ASSIGNED TASK: Repeat only the lines running from the beginning of the material through the line that contains "b).pending = s.pending := rfl".

DATASET ENTRIES: Begin

/-! ## State.setBank: writes `ms` alone -/

@[simp] theorem setBank_tick (b : Bank) : (s.setBank b).tick = s.tick := rfl
@[simp] theorem setBank_threads (b : Bank) : (s.setBank b).threads = s.threads := rfl
@[simp] theorem setBank_teams (b : Bank) : (s.setBank b).teams = s.teams := rfl
@[simp] theorem setBank_launches (b : Bank) : (s.setBank b).launches = s.launches := rfl
@[simp] theorem setBank_saved (b : Bank) : (s.setBank b).saved = s.saved := rfl
@[simp] theorem setBank_ops (b : Bank) : (s.setBank b).ops = s.ops := rfl
@[simp] theorem setBank_front (b : Bank) : (s.setBank b).front = s.front := rfl
@[simp] theorem setBank_ver (b : Bank) : (s.setBank b).ver = s.ver := rfl
@[simp] theorem setBank_coll (b : Bank) : (s.setBank b).coll = s.coll := rfl
@[simp] theorem setBank_eng (b : Bank) : (s.setBank b).eng = s.eng := rfl
@[simp] theorem setBank_mgmt (b : Bank) : (s.setBank b).mgmt = s.mgmt := rfl
@[simp] theorem setBank_lost (b : Bank) : (s.setBank b).lost = s.lost := rfl
@[simp] theorem setBank_pending (b : Bank) : (s.setBank b).pending = s.pending := rfl
@[simp] theorem setBank_penen (b : Bank) : (s.setBank b).penen = s.penen := rfl
@[simp] theorem setBank_power (b : Bank) : (s.setBank b).power = s.power := rfl
@[simp] theorem setBank_tags (b : Bank) : (s.setBank b).tags = s.tags := rfl
@[simp] theorem setBank_halt (b : Bank) : (s.setBank b).halt = s.halt := rfl
@[simp] theorem setBank_lull (b : Bank) : (s.setBank b).lull = s.lull := rfl
@[simp] theorem setBank_eddy (b : Bank) : (s.setBank b).eddy = s.eddy := rfl
@[simp] theorem setBank_outbox (b : Bank) : (s.setBank b).outbox = s.outbox := rfl
@[simp] theorem setBank_agenda (b : Bank) : (s.setBank b).agenda = s.agenda := rfl
@[simp] theorem setBank_issuing (b : Bank) : (s.setBank b).issuing = s.issuing := rfl
@[simp] theorem setBank_slots (b : Bank) : (s.setBank b).slots = s.slots := rfl
@[simp] theorem setBank_nextId (b : Bank) : (s.setBank b).nextId = s.nextId := rfl
@[simp] theorem setBank_freeCount (b : Bank) : (s.setBank b).freeCount = s.freeCount := rfl
@[simp] theorem setBank_heldWrites (b : Bank) : (s.setBank b).heldWrites = s.heldWrites := rfl
@[simp] theorem setBank_heldMsgs (b : Bank) : (s.setBank b).heldMsgs = s.heldMsgs := rfl
@[simp] theorem setBank_heldHost (b : Bank) : (s.setBank b).heldHost = s.heldHost := rfl
@[simp] theorem setBank_corrected (b : Bank) : (s.setBank b).corrected = s.corrected := rfl

/-! ## State.pocWrite: writes `ms` alone -/

@[simp] theorem pocWrite_tick (key : Nat) (l : List Byte) : (s.pocWrite key l).tick = s.tick := rfl
@[simp] theorem pocWrite_threads (key : Nat) (l : List Byte) : (s.pocWrite key l).threads = s.threads := rfl
@[simp] theorem pocWrite_teams (key : Nat) (l : List Byte) : (s.pocWrite key l).teams = s.teams := rfl
@[simp] theorem pocWrite_launches (key : Nat) (l : List Byte) : (s.pocWrite key l).launches = s.launches := rfl
@[simp] theorem pocWrite_saved (key : Nat) (l : List Byte) : (s.pocWrite key l).saved = s.saved := rfl
@[simp] theorem pocWrite_ops (key : Nat) (l : List Byte) : (s.pocWrite key l).ops = s.ops := rfl
@[simp] theorem pocWrite_front (key : Nat) (l : List Byte) : (s.pocWrite key l).front = s.front := rfl
@[simp] theorem pocWrite_ver (key : Nat) (l : List Byte) : (s.pocWrite key l).ver = s.ver := rfl
@[simp] theorem pocWrite_coll (key : Nat) (l : List Byte) : (s.pocWrite key l).coll = s.coll := rfl
@[simp] theorem pocWrite_eng (key : Nat) (l : List Byte) : (s.pocWrite key l).eng = s.eng := rfl
@[simp] theorem pocWrite_mgmt (key : Nat) (l : List Byte) : (s.pocWrite key l).mgmt = s.mgmt := rfl
@[simp] theorem pocWrite_lost (key : Nat) (l : List Byte) : (s.pocWrite key l).lost = s.lost := rfl
@[simp] theorem pocWrite_pending (key : Nat) (l : List Byte) : (s.pocWrite key l).pending = s.pending := rfl
@[simp] theorem pocWrite_penen (key : Nat) (l : List Byte) : (s.pocWrite key l).penen = s.penen := rfl
@[simp] theorem pocWrite_power (key : Nat) (l : List Byte) : (s.pocWrite key l).power = s.power := rfl
@[simp] theorem pocWrite_tags (key : Nat) (l : List Byte) : (s.pocWrite key l).tags = s.tags := rfl
@[simp] theorem pocWrite_halt (key : Nat) (l : List Byte) : (s.pocWrite key l).halt = s.halt := rfl
@[simp] theorem pocWrite_lull (key : Nat) (l : List Byte) : (s.pocWrite key l).lull = s.lull := rfl
@[simp] theorem pocWrite_eddy (key : Nat) (l : List Byte) : (s.pocWrite key l).eddy = s.eddy := rfl
@[simp] theorem pocWrite_outbox (key : Nat) (l : List Byte) : (s.pocWrite key l).outbox = s.outbox := rfl
@[simp] theorem pocWrite_agenda (key : Nat) (l : List Byte) : (s.pocWrite key l).agenda = s.agenda := rfl
@[simp] theorem pocWrite_issuing (key : Nat) (l : List Byte) : (s.pocWrite key l).issuing = s.issuing := rfl
@[simp] theorem pocWrite_slots (key : Nat) (l : List Byte) : (s.pocWrite key l).slots = s.slots := rfl
@[simp] theorem pocWrite_nextId (key : Nat) (l : List Byte) : (s.pocWrite key l).nextId = s.nextId := rfl
@[simp] theorem pocWrite_freeCount (key : Nat) (l : List Byte) : (s.pocWrite key l).freeCount = s.freeCount := rfl
@[simp] theorem pocWrite_heldWrites (key : Nat) (l : List Byte) : (s.pocWrite key l).heldWrites = s.heldWrites := rfl
@[simp] theorem pocWrite_heldMsgs (key : Nat) (l : List Byte) : (s.pocWrite key l).heldMsgs = s.heldMsgs := rfl
@[simp] theorem pocWrite_heldHost (key : Nat) (l : List Byte) : (s.pocWrite key l).heldHost = s.heldHost := rfl
@[simp] theorem pocWrite_corrected (key : Nat) (l : List Byte) : (s.pocWrite key l).corrected = s.corrected := rfl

DATASET ENTRIES: End

OUTPUT:
/-! ## State.setBank: writes `ms` alone -/

@[simp] theorem setBank_tick (b : Bank) : (s.setBank b).tick = s.tick := rfl
@[simp] theorem setBank_threads (b : Bank) : (s.setBank b).threads = s.threads := rfl
@[simp] theorem setBank_teams (b : Bank) : (s.setBank b).teams = s.teams := rfl
@[simp] theorem setBank_launches (b : Bank) : (s.setBank b).launches = s.launches := rfl
@[simp] theorem setBank_saved (b : Bank) : (s.setBank b).saved = s.saved := rfl
@[simp] theorem setBank_ops (b : Bank) : (s.setBank b).ops = s.ops := rfl
@[simp] theorem setBank_front (b : Bank) : (s.setBank b).front = s.front := rfl
@[simp] theorem setBank_ver (b : Bank) : (s.setBank b).ver = s.ver := rfl
@[simp] theorem setBank_coll (b : Bank) : (s.setBank b).coll = s.coll := rfl
@[simp] theorem setBank_eng (b : Bank) : (s.setBank b).eng = s.eng := rfl
@[simp] theorem setBank_mgmt (b : Bank) : (s.setBank b).mgmt = s.mgmt := rfl
@[simp] theorem setBank_lost (b : Bank) : (s.setBank b).lost = s.lost := rfl
@[simp] theorem setBank_pending (b : Bank) : (s.setBank b).pending = s.pending := rfl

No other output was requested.